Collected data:
··········
-- ==== Sys2Proof/Laws/Sequential.lean ====
section
/-! SUPPORT. The sequential engine: splitting a payload, the buffer's bound, and what the engine holds after any byte
string in terms of the closed form. -/

namespace Sys2Proof.Machine

@[simp] theorem seqAbsorb_nil (v : Variant) (e : SeqEngine) : seqAbsorb v e [] = e := rfl

theorem seqAbsorb_append (v : Variant) (e : SeqEngine) (p q : List Byte) :
    seqAbsorb v e (p ++ q) = seqAbsorb v (seqAbsorb v e p) q := by simp [seqAbsorb]

theorem seqAbsorb_concat (v : Variant) (e : SeqEngine) (p : List Byte) (b : Byte) :
    seqAbsorb v e (p ++ [b]) = seqAbsorbByte v (seqAbsorb v e p) b := by simp [seqAbsorb]

theorem keyBlock_length_le {v : Variant} {key : List Byte} (h : key.length ≤ v.keyBytes) :
    (keyBlock v key).length ≤ v.blockBytes := by
  have : v.keyBytes ≤ v.blockBytes := by cases v <;> decide
  simp only [keyBlock]; split <;> simp; omega

theorem keyBlock_length {v : Variant} {key : List Byte} (hk : key ≠ []) (h : key.length ≤ v.keyBytes) :
    (keyBlock v key).length = v.blockBytes := by
  have : v.keyBytes ≤ v.blockBytes := by cases v <;> decide
  simp [keyBlock, hk]; omega

/-- Everything one byte can do. -/
theorem seqAbsorbByte_cases (v : Variant) (e : SeqEngine) (b : Byte) :
    (e.buf.length = v.blockBytes ∧ seqAbsorbByte v e b = ⟨nodeCompress v e.node e.buf false false, [b]⟩) ∨
    (e.buf.length ≠ v.blockBytes ∧ seqAbsorbByte v e b = ⟨e.node, e.buf ++ [b]⟩) := by
  by_cases h : e.buf.length = v.blockBytes <;> simp [seqAbsorbByte, h]

/-- The buffer never holds more than one block. -/
theorem seqAbsorb_buf_le (v : Variant) (e : SeqEngine) (p : List Byte) (h : e.buf.length ≤ v.blockBytes) :
    (seqAbsorb v e p).buf.length ≤ v.blockBytes := by
  induction p using List.reverseRecOn with
  | nil => exact h
  | append_singleton p b ih =>
    have := blockBytes_pos v
    rw [seqAbsorb_concat]
    rcases seqAbsorbByte_cases v (seqAbsorb v e p) b with ⟨_, h⟩ | ⟨_, h⟩ <;> rw [h] <;> simp <;> omega

/-- After at least one byte something is resident. -/
theorem seqAbsorb_buf_ne_nil (v : Variant) (e : SeqEngine) {p : List Byte} (hp : p ≠ []) :
    (seqAbsorb v e p).buf ≠ [] := by
  rcases List.eq_nil_or_concat p with rfl | ⟨p, b, rfl⟩
  · exact absurd rfl hp
  · rw [List.concat_eq_append, seqAbsorb_concat]
    rcases seqAbsorbByte_cases v (seqAbsorb v e p) b with ⟨_, h⟩ | ⟨_, h⟩ <;> rw [h] <;> simp

/-- Bytes counted and bytes resident add up to the bytes taken in, modulo 2^(2W). -/
theorem seqAbsorb_count (v : Variant) (e : SeqEngine) (p : List Byte) :
    ((seqAbsorb v e p).node.counter v + (seqAbsorb v e p).buf.length) % 2 ^ (2 * v.wordBits) =
      (e.node.counter v + e.buf.length + p.length) % 2 ^ (2 * v.wordBits) := by
  induction p using List.reverseRecOn with
  | nil => simp
  | append_singleton p b ih =>
    have hs : (e.node.counter v + e.buf.length + (p ++ [b]).length) % 2 ^ (2 * v.wordBits) =
        ((seqAbsorb v e p).node.counter v + (seqAbsorb v e p).buf.length + 1) % 2 ^ (2 * v.wordBits) := by
      rw [Nat.add_mod _ 1, ih, ← Nat.add_mod]; simp; ring_nf
    rw [seqAbsorb_concat, hs]
    rcases seqAbsorbByte_cases v (seqAbsorb v e p) b with ⟨_, h⟩ | ⟨_, h⟩ <;> rw [h]
    · simp [nodeCompress_counter]
    · simp [Nat.add_assoc]

theorem blockBytes_dvd (v : Variant) : v.blockBytes ∣ 2 ^ (2 * v.wordBits) := by
  cases v
  · exact ⟨2 ^ 58, by decide⟩
  · exact ⟨2 ^ 121, by decide⟩

/-- A counter of whole blocks stays one. -/
theorem nodeCompress_whole {v : Variant} {n : Node} {s : List Byte} (f l : Bool)
    (hn : n.counter v % v.blockBytes = 0) (hs : s.length = v.blockBytes) :
    (nodeCompress v n s f l).counter v % v.blockBytes = 0 := by
  rw [nodeCompress_counter, Nat.mod_mod_of_dvd _ (blockBytes_dvd v), hs]; simpa using hn

theorem seqAbsorb_whole (v : Variant) (e : SeqEngine) (p : List Byte) (h : e.node.counter v % v.blockBytes = 0) :
    (seqAbsorb v e p).node.counter v % v.blockBytes = 0 := by
  induction p using List.reverseRecOn with
  | nil => exact h
  | append_singleton p b ih =>
    rw [seqAbsorb_concat]
    rcases seqAbsorbByte_cases v (seqAbsorb v e p) b with ⟨hl, h⟩ | ⟨_, h⟩ <;> rw [h]
    · exact nodeCompress_whole _ _ ih hl
    · exact ih

theorem seqAbsorb_fits (v : Variant) (e : SeqEngine) (p : List Byte) (h : e.node.Fits v) :
    (seqAbsorb v e p).node.Fits v := by
  induction p using List.reverseRecOn with
  | nil => exact h
  | append_singleton p b ih =>
    rw [seqAbsorb_concat]
    rcases seqAbsorbByte_cases v (seqAbsorb v e p) b with ⟨_, h⟩ | ⟨_, h⟩ <;> rw [h]
    · exact nodeCompress_fits _ _ _ _ _
    · exact ih

theorem seqAbsorb_unflagged (v : Variant) (e : SeqEngine) (p : List Byte) (h : e.node.Unflagged) :
    (seqAbsorb v e p).node.Unflagged := by
  induction p using List.reverseRecOn with
  | nil => exact h
  | append_singleton p b ih =>
    rw [seqAbsorb_concat]
    rcases seqAbsorbByte_cases v (seqAbsorb v e p) b with ⟨_, h⟩ | ⟨_, h⟩ <;> rw [h]
    · exact nodeCompress_unflagged _ _ _ _
    · exact ih

/-! The closed form -/

/-- The chaining value after the first `m` blocks of D, each non-final. -/
def chainPrefix (v : Variant) (pblock d : List Byte) (m : Nat) : Vector (CoreWord v) 8 :=
  (List.range m).foldl (fun h j => chainBlock v h (blockAt v d j) ((j + 1) * v.blockBytes) false false)
    (initialChain v pblock)

@[simp] theorem chainPrefix_zero (v : Variant) (pblock d : List Byte) :
    chainPrefix v pblock d 0 = initialChain v pblock := by simp [chainPrefix]

theorem chainPrefix_succ (v : Variant) (pblock d : List Byte) (m : Nat) :
    chainPrefix v pblock d (m + 1) =
      chainBlock v (chainPrefix v pblock d m) (blockAt v d m) ((m + 1) * v.blockBytes) false false := by
  simp [chainPrefix, List.range_succ]

theorem blockAt_append {v : Variant} {d e : List Byte} {j : Nat} (h : (j + 1) * v.blockBytes ≤ d.length) :
    blockAt v (d ++ e) j = blockAt v d j := slice_append_left h

theorem blockAt_length_le (v : Variant) (d : List Byte) (j : Nat) : (blockAt v d j).length ≤ v.blockBytes := by
  simp [blockAt, Nat.succ_mul]; omega

theorem blockAt_length {v : Variant} {d : List Byte} {j : Nat} (h : (j + 1) * v.blockBytes ≤ d.length) :
    (blockAt v d j).length = v.blockBytes := by
  rw [blockAt, slice_length, Nat.min_eq_left h, Nat.succ_mul]; omega

theorem chainPrefix_append (v : Variant) (pblock d e : List Byte) (m : Nat) (h : m * v.blockBytes ≤ d.length) :
    chainPrefix v pblock (d ++ e) m = chainPrefix v pblock d m := by
  induction m with
  | zero => simp
  | succ m ih =>
    rw [chainPrefix_succ, chainPrefix_succ, blockAt_append h, ih (by rw [Nat.succ_mul] at h; omega)]

/-- The number of blocks of a byte string, from the block its last byte is in. -/
theorem blockCount_eq {v : Variant} {d : List Byte} {m : Nat} (h1 : m = 0 ∨ m * v.blockBytes < d.length)
    (h2 : d.length ≤ (m + 1) * v.blockBytes) : blockCount v d = m + 1 := by
  have hb := blockBytes_pos v
  rw [blockCount]
  rcases Nat.eq_zero_or_pos d.length with h0 | h0
  · have : m = 0 := by rcases h1 with h | h <;> omega
    rw [h0, this, Nat.zero_add, Nat.div_eq_of_lt (by omega)]; rfl
  · have h1' : m * v.blockBytes < d.length := by rcases h1 with rfl | h <;> omega
    have : (d.length + v.blockBytes - 1) / v.blockBytes = m + 1 := by
      rw [Nat.div_eq_iff hb]
      simp only [Nat.succ_mul] at *
      omega
    omega

/-- The engine has taken in exactly D under the parameter block: it holds the chaining value of every block but the
last, and the last block resident. -/
structure SeqEngine.Holds (v : Variant) (pblock d : List Byte) (e : SeqEngine) : Prop where
  buf : e.buf = d.drop ((blockCount v d - 1) * v.blockBytes)
  node : e.node.Holds v (chainPrefix v pblock d (blockCount v d - 1)) ((blockCount v d - 1) * v.blockBytes)

/-- A fresh node with at most one block in the buffer. -/
theorem holds_start {v : Variant} {pblock d : List Byte} (h : d.length ≤ v.blockBytes) :
    SeqEngine.Holds v pblock d ⟨nodeInit v pblock, d⟩ := by
  have hk : blockCount v d = 1 := by simpa using blockCount_eq (v := v) (d := d) (m := 0) (.inl rfl) (by simpa using h)
  refine ⟨by simp [hk], ?_⟩
  rw [hk]; simpa using nodeInit_holds v pblock

theorem seqAbsorbByte_holds {v : Variant} {pblock d : List Byte} {e : SeqEngine} (h : e.Holds v pblock d) (b : Byte) :
    (seqAbsorbByte v e b).Holds v pblock (d ++ [b]) := by
  have hb := blockBytes_pos v
  obtain ⟨m, hm1, hm2⟩ : ∃ m, (m = 0 ∨ m * v.blockBytes < d.length) ∧ d.length ≤ (m + 1) * v.blockBytes := by
    refine ⟨(d.length - 1) / v.blockBytes, ?_, ?_⟩
    · have h1 := Nat.div_mul_le_self (d.length - 1) v.blockBytes
      rcases Nat.eq_zero_or_pos d.length with h0 | h0
      · left; rw [h0]; simp
      · right; omega
    · have h1 := Nat.lt_div_mul_add (a := d.length - 1) hb
      rw [Nat.succ_mul]; omega
  have hk := blockCount_eq hm1 hm2
  obtain ⟨hbuf, hnode⟩ := h
  rw [hk, Nat.add_sub_cancel] at hbuf hnode
  have hmle : m * v.blockBytes ≤ d.length := by rcases hm1 with rfl | h <;> omega
  rcases seqAbsorbByte_cases v e b with ⟨hl, he⟩ | ⟨hl, he⟩ <;> rw [he]
  · rw [hbuf, List.length_drop] at hl
    have hd : d.length = (m + 1) * v.blockBytes := by rw [Nat.succ_mul]; omega
    have hk' : blockCount v (d ++ [b]) = m + 1 + 1 :=
      blockCount_eq (.inr (by simp; omega)) (by simp [Nat.succ_mul] at *; omega)
    refine ⟨?_, ?_⟩
    · simp [hk', hd]
    · rw [hk', Nat.add_sub_cancel, chainPrefix_append _ _ _ _ _ (by omega), chainPrefix_succ]
      have hblk : e.buf = blockAt v d m := by rw [hbuf, blockAt, slice_self _ (by omega)]
      have := nodeCompress_holds hnode e.buf false false
      rw [hblk, blockAt_length (by omega)] at this
      rw [hblk]
      simpa [Nat.succ_mul] using this
  · rw [hbuf, List.length_drop] at hl
    have hd : d.length < (m + 1) * v.blockBytes := by rw [Nat.succ_mul] at *; omega
    have hk' : blockCount v (d ++ [b]) = m + 1 := blockCount_eq (by simp; omega) (by simp; omega)
    refine ⟨?_, ?_⟩
    · simp only [hk', Nat.add_sub_cancel, hbuf]
      rw [List.drop_append_of_le_length hmle]
    · rw [hk', Nat.add_sub_cancel, chainPrefix_append _ _ _ _ _ hmle]; exact hnode

/-- Absorbing more bytes. -/
theorem seqAbsorb_holds {v : Variant} {pblock d : List Byte} {e : SeqEngine} (h : e.Holds v pblock d)
    (p : List Byte) : (seqAbsorb v e p).Holds v pblock (d ++ p) := by
  induction p using List.reverseRecOn with
  | nil => simpa using h
  | append_singleton p b ih => rw [seqAbsorb_concat, ← List.append_assoc]; exact seqAbsorbByte_holds ih b

/-- Finalizing gives the closed form's chaining value. -/
theorem seqFinal_digest {v : Variant} {pblock d : List Byte} {e : SeqEngine} (h : e.Holds v pblock d) (last : Bool) :
    nodeDigest v (seqFinal v e last).node = closedHash v pblock d last := by
  have hb := blockBytes_pos v
  obtain ⟨hbuf, hnode⟩ := h
  have hle : (blockCount v d - 1) * v.blockBytes ≤ d.length ∧ d.length ≤ blockCount v d * v.blockBytes := by
    rw [blockCount]
    have h1 := Nat.lt_div_mul_add (a := d.length + v.blockBytes - 1) hb
    have h2 := Nat.div_mul_le_self (d.length + v.blockBytes - 1) v.blockBytes
    generalize (d.length + v.blockBytes - 1) / v.blockBytes = q at *
    rcases Nat.eq_zero_or_pos q with rfl | hq
    · simp at *; omega
    · rw [Nat.max_eq_right hq, Nat.sub_mul]; omega
  have hpos : blockCount v d - 1 + 1 = blockCount v d := by
    have : 1 ≤ blockCount v d := Nat.le_max_left _ _
    omega
  have hblk : e.buf = blockAt v d (blockCount v d - 1) := by
    rw [hbuf, blockAt, slice_self _ (by rw [hpos]; exact hle.2)]
  have hlen : (blockCount v d - 1) * v.blockBytes + e.buf.length = d.length := by
    rw [hbuf, List.length_drop]; omega
  have := nodeCompress_holds hnode e.buf true last
  rw [hlen] at this
  rw [seqFinal, nodeDigest_holds this, closedHash, closedChain, hblk]; rfl

end Sys2Proof.Machine
end

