/-- A dash and a success. -/
theorem witness_FsmFollowsTheTransitionTable :
    (∃ t r, exec (.absorb []) (block []) = .next t ∧ t.resp = some r ∧ r.rc = .badState) ∧
    ∃ t r, exec (.absorb []) (startedS []) = .next t ∧ t.resp = some r ∧ r.rc = .ok :=
  ⟨⟨_, _, rfl, rfl, rfl⟩, ⟨_, _, rfl, rfl, rfl⟩⟩

theorem witness_CommandsWriteOnlyTheirElements : (startedS []).act.mode = .sequential ∧
    (startedSP []).act.mode = .parallel ∧ ∃ t, exec (.absorb []) (startedS []) = .next t :=
  ⟨rfl, rfl, ⟨_, rfl⟩⟩

/-- Each check of INIT as the first that fails: dl 0 and 33; fan-out 0, 3 and above LANES_MAX; salt 7; personalization
9; offset 2^48. -/
theorem witness_FirstFailing_init :
    let c := Cfg.powerOn
    [0, 33#8].all (fun d => d = 0 ∨ (Cfg.variant c).digestBytes < d.toNat) = true ∧
    [0, 3, 4#8].all (fun p => p.toNat % 2 = 1 ∨ p.toNat < 2 ∨ (block []).lanesMax < p.toNat) = true ∧
    ({ c with ctrl := 2 } : Cfg).mode = .parallel ∧ ¬ (c.dl = 0 ∨ c.variant.digestBytes < c.dl.toNat) ∧
    (7 ≠ 0 ∧ 7 ≠ c.variant.saltBytes) ∧ (9 ≠ 0 ∧ 9 ≠ c.variant.saltBytes) ∧
    c.mode = .sequential ∧ c.variant = .s ∧ c.salt.len = 0 ∧ c.personal.len = 0 ∧
    2 ^ 48 ≤ (0x1000000000000 : BitVec 64).toNat := by decide

/-- The checks of KEY, ABSORB, FINAL and RESET, and a word that decodes to nothing. -/
theorem witness_FirstFailing_others : (block []).fsm = .unconfigured ∧ (startedS []).fsm ≠ .unconfigured ∧
    (startedS []).act.variant.keyBytes < (zeros 33).length ∧
    1 ≤ (zeros 32).length ∧ (zeros 32).length ≤ actS.variant.keyBytes ∧
    actS.variant.blockBytes < (zeros 32).length + 16 + 17 ∧
    (0 : BitVec 8).toNat < (startedS []).act.dl.toNat ∧ (31 : BitVec 8).toNat < (startedS []).act.dl.toNat ∧
    decode ⟨0x40000100, []⟩ = .error .reservedBits := by decide

/-- A word with a reserved bit for each opcode, with the payload it asks for. -/
theorem witness_ReservedBitsFail :
    [(0x1#4, 0x00FFFF00#32, 0x10000100#32), (0x2, 0x00FFFFFF, 0x20000001), (0x3, 0x0FFFFFFF, 0x38000000),
        (0x4, 0x0FFFFF00, 0x48000000), (0x5, 0x0FFF0000, 0x50010000), (0x6, 0x0FFFFF00, 0x60000100),
        (0x7, 0x0FFFFFFF, 0x70000001), (0x8, 0x0FFFFFFF, 0x80000001), (0x9, 0x0FFFFFFF, 0x98000000)].all (fun x =>
      plen x.2.2 = 0 ∧ x.2.2.extractLsb' 28 4 = x.1 ∧ x.2.2 &&& x.2.1 ≠ 0) = true := by decide

/-- Registers 10 and 15; lengths one off; 17 bytes; CTRL 7 and 8; 0 and 16 bytes. -/
theorem witness_WrcfgWritesTheNamedRegister : 10 ≤ (10 : BitVec 4).toNat ∧ 10 ≤ (15 : BitVec 4).toNat ∧
    (7 : BitVec 4).toNat ≤ 7 ∧ (zeros 2).length ≠ 1 ∧ (zeros 3).length ≠ 4 ∧ (zeros 9).length ≠ 8 ∧
    16 < (zeros 17).length ∧ 8 ≤ (8 : Byte).toNat ∧ (7 : Byte).toNat < 8 ∧ (zeros 16).length ≤ 16 ∧
    (zeros 0).length ≤ 16 := by decide

theorem witness_ReadBack : (∃ t, exec (.wrcfg 8 (zeros 16)) (block []) = .next t ∧ t.resp = some ⟨.ok, []⟩) ∧
    ∃ t, exec (.wrcfg 0 [7]) (block []) = .next t ∧ t.resp = some ⟨.ok, []⟩ :=
  ⟨⟨_, rfl, rfl⟩, ⟨_, rfl, rfl⟩⟩

theorem actS_legal : actS.Legal 2 :=
  ⟨by decide, by decide, ⟨ByteStore.zero_legal, .inl rfl⟩, ⟨ByteStore.zero_legal, .inl rfl⟩,
    fun h => absurd h (by decide), fun _ _ => by decide⟩

theorem actSP_legal : actSP.Legal 2 :=
  ⟨by decide, by decide, ⟨ByteStore.zero_legal, .inl rfl⟩, ⟨ByteStore.zero_legal, .inl rfl⟩, fun _ => by decide,
    fun h => absurd h (by decide)⟩

theorem block_inv (port : List HostMove) : Inv (block port) := powerOn_inv 2 port (by decide)

/-- The invariant holds in a running state of each mode, keyed and unkeyed. -/
theorem witness_Inv : Inv (block []) ∧ (∃ s : State, Inv s ∧ s.fsm = .empty ∧ s.act.mode = .sequential) ∧
    ∃ s : State, Inv s ∧ s.fsm = .buffering ∧ s.act.mode = .parallel ∧ s.act.kl = 3 := by
  have hl : LanesMaxLegal 2 := by decide
  have hc : Cfg.powerOn.Legal := (block_inv []).cfg
  refine ⟨block_inv [], ⟨_, start_inv [] { block [] with act := actS } .empty [] hl hc actS_legal (by decide)
    (.inl ⟨rfl, rfl⟩), rfl, rfl⟩, ⟨_, start_inv abc { block [] with act := actSP } .buffering [] hl hc actSP_legal
    (by decide) (.inr ⟨rfl, by decide⟩), rfl, rfl, rfl⟩⟩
··········
=== TASK REQUIREMENTS ===
Each line in the records that carries "blocks" must be copied out.

=== TASK SOLUTION ===
/-- A counter of whole blocks stays one. -/
/-- The chaining value after the first `m` blocks of D, each non-final. -/
/-- The number of blocks of a byte string, from the block its last byte is in. -/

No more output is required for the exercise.